EX-10.2 3 exhibit102-2023creditagree.htm EX-10.2 Document
Exhibit 10.2
Subordination Agreement
March 2, 2023
Morrisville, North Carolina
This Subordination Agreement (this “Agreement”), dated March 2, 2023, is made between NantHealth, Inc., a Delaware corporation, with offices at 3000 RDU Center Drive, Suite 200, Morrisville, North Carolina 27500 (the “Company”), NaviNet, Inc., a Delaware corporation (the “Subsidiary Guarantor”), Nant Capital, LLC, a Delaware limited liability company, and Airstrip Technologies, Inc., a Delaware corporation (together with Nant Capital, Inc. and any transferee of the Existing Debt held by Nant Capital, LLC or Airstrip Technologies, Inc., the “Holders”).

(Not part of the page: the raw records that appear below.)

-- ==== Sys2Proof/Machine/Flash.lean ====
section
/-! DEFINITION. Owners of edge dies (03_partitions_admission.md R61), and where the repository keeps a tile
(05_repository.md R118, R119, R133). -/

namespace Sys2Proof.Machine

/-! ### Owners of edge dies (R61) -/

/-- The fields of PAR_LD_OWN by link die. -/
def ldOwn : List (Field × Field) :=
  [(PAR_LD_OWN.VALID0, PAR_LD_OWN.OWNER0), (PAR_LD_OWN.VALID1, PAR_LD_OWN.OWNER1), (PAR_LD_OWN.VALID2, PAR_LD_OWN.OWNER2), (PAR_LD_OWN.VALID3, PAR_LD_OWN.OWNER3),
   (PAR_LD_OWN.VALID4, PAR_LD_OWN.OWNER4), (PAR_LD_OWN.VALID5, PAR_LD_OWN.OWNER5), (PAR_LD_OWN.VALID6, PAR_LD_OWN.OWNER6), (PAR_LD_OWN.VALID7, PAR_LD_OWN.OWNER7)]

/-- The fields of PAR_FD_OWN by flash die. -/
def fdOwn : List (Field × Field) :=
  [(PAR_FD_OWN.VALID0, PAR_FD_OWN.OWNER0), (PAR_FD_OWN.VALID1, PAR_FD_OWN.OWNER1), (PAR_FD_OWN.VALID2, PAR_FD_OWN.OWNER2), (PAR_FD_OWN.VALID3, PAR_FD_OWN.OWNER3),
   (PAR_FD_OWN.VALID4, PAR_FD_OWN.OWNER4), (PAR_FD_OWN.VALID5, PAR_FD_OWN.OWNER5), (PAR_FD_OWN.VALID6, PAR_FD_OWN.OWNER6), (PAR_FD_OWN.VALID7, PAR_FD_OWN.OWNER7),
   (PAR_FD_OWN.VALID8, PAR_FD_OWN.OWNER8), (PAR_FD_OWN.VALID9, PAR_FD_OWN.OWNER9), (PAR_FD_OWN.VALID10, PAR_FD_OWN.OWNER10), (PAR_FD_OWN.VALID11, PAR_FD_OWN.OWNER11),
   (PAR_FD_OWN.VALID12, PAR_FD_OWN.OWNER12), (PAR_FD_OWN.VALID13, PAR_FD_OWN.OWNER13), (PAR_FD_OWN.VALID14, PAR_FD_OWN.OWNER14), (PAR_FD_OWN.VALID15, PAR_FD_OWN.OWNER15)]

/-- The owner that a pair of ownership fields names. -/
def State.ownerIn (s : State) (l : List (Field × Field)) (n : Nat) : Option Nat :=
  (l[n]?).bind fun x => if s.rd x.1 0 = 1 then some (s.rd x.2 0) else none

/-- The partition that owns a link die. -/
def State.linkOwner (s : State) (n : Nat) : Option Nat := s.ownerIn ldOwn n

/-- The partition that owns a flash die. -/
def State.flashOwner (s : State) (d : Nat) : Option Nat := s.ownerIn fdOwn d

/-! ### Shares and striping (R118) -/

/-- The dies of a partition's share: those it owns that are not ABSENT, ascending. -/
def State.shareDies (s : State) (p : Nat) : List Nat :=
  (List.range 16).filter fun d => decide (s.flashOwner d = some p) && decide (s.rd REPO_DIE.STATE d ≠ 3)

/-- Where a tile of a share is kept: channel of the device, slot. -/
def State.flashPlace (s : State) (p i t : Nat) : Nat × Nat :=
  let dies := s.shareDies p
  let u := 4 * i + t
  let k := u / max 1 dies.length
  let st := k / 15
  ((dies.getD (u % max 1 dies.length) 0) * 16 + (st % 16 + 1 + k % 15) % 16, st)

/-- Whether a channel does not serve its chunks itself: not OK (R132-R134). -/
def State.chanBad (s : State) (c : Nat) : Bool := decide (s.rd REPO_CH.STATE c ≠ 0)

/-- Whether some other channel of a channel's die is not OK: its chunks cannot be reconstructed (R119, R133). -/
def State.noRebuild (s : State) (c : Nat) : Bool :=
  ((List.range 16).map (c / 16 * 16 + ·)).any fun x => decide (x ≠ c) && s.chanBad x

/-- Whether a T3 tile can be read neither from its chunk nor by reconstruction (R133). -/
def State.flashLost (s : State) (key : Nat) : Bool :=
  let k := key / 4
  let c := (s.flashPlace (k / 2 ^ 40 % 64) (k % 2 ^ 40) (key % 4)).1
  decide (k / 2 ^ 40 / 64 = 3) && (Store.get false s.repo.lost key || (s.chanBad c && s.noRebuild c))

end Sys2Proof.Machine
end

WHEREAS, the Company previously (i) entered into a Third Amended and Restated Promissory Note, dated April 27, 2021, with Nant Capital, LLC, (ii) entered into a Second Amended and Restated Promissory Note, dated April 27, 2021, with Nant Capital, LLC, (iii) entered into a Subordinated Promissory Note, dated October 3, 2022, with AirStrip Technologies, Inc. and (iv) entered into a Subordinated Promissory Note, dated November 21, 2022, with Nant Capital, LLC ((i) through (iv), the “Promissory Notes” and the indebtedness issued pursuant thereto, the “Existing Debt”).
WHEREAS, the Company wishes to enter into a Credit Agreement, dated on or about March 2, 2023 (the “Credit Agreement”), by and among the Company, the guarantors party thereto (including the Subsidiary Guarantor), the lenders party thereto, GLAS USA LLC, as administrative agent, and GLAS Americas LLC, as collateral agent.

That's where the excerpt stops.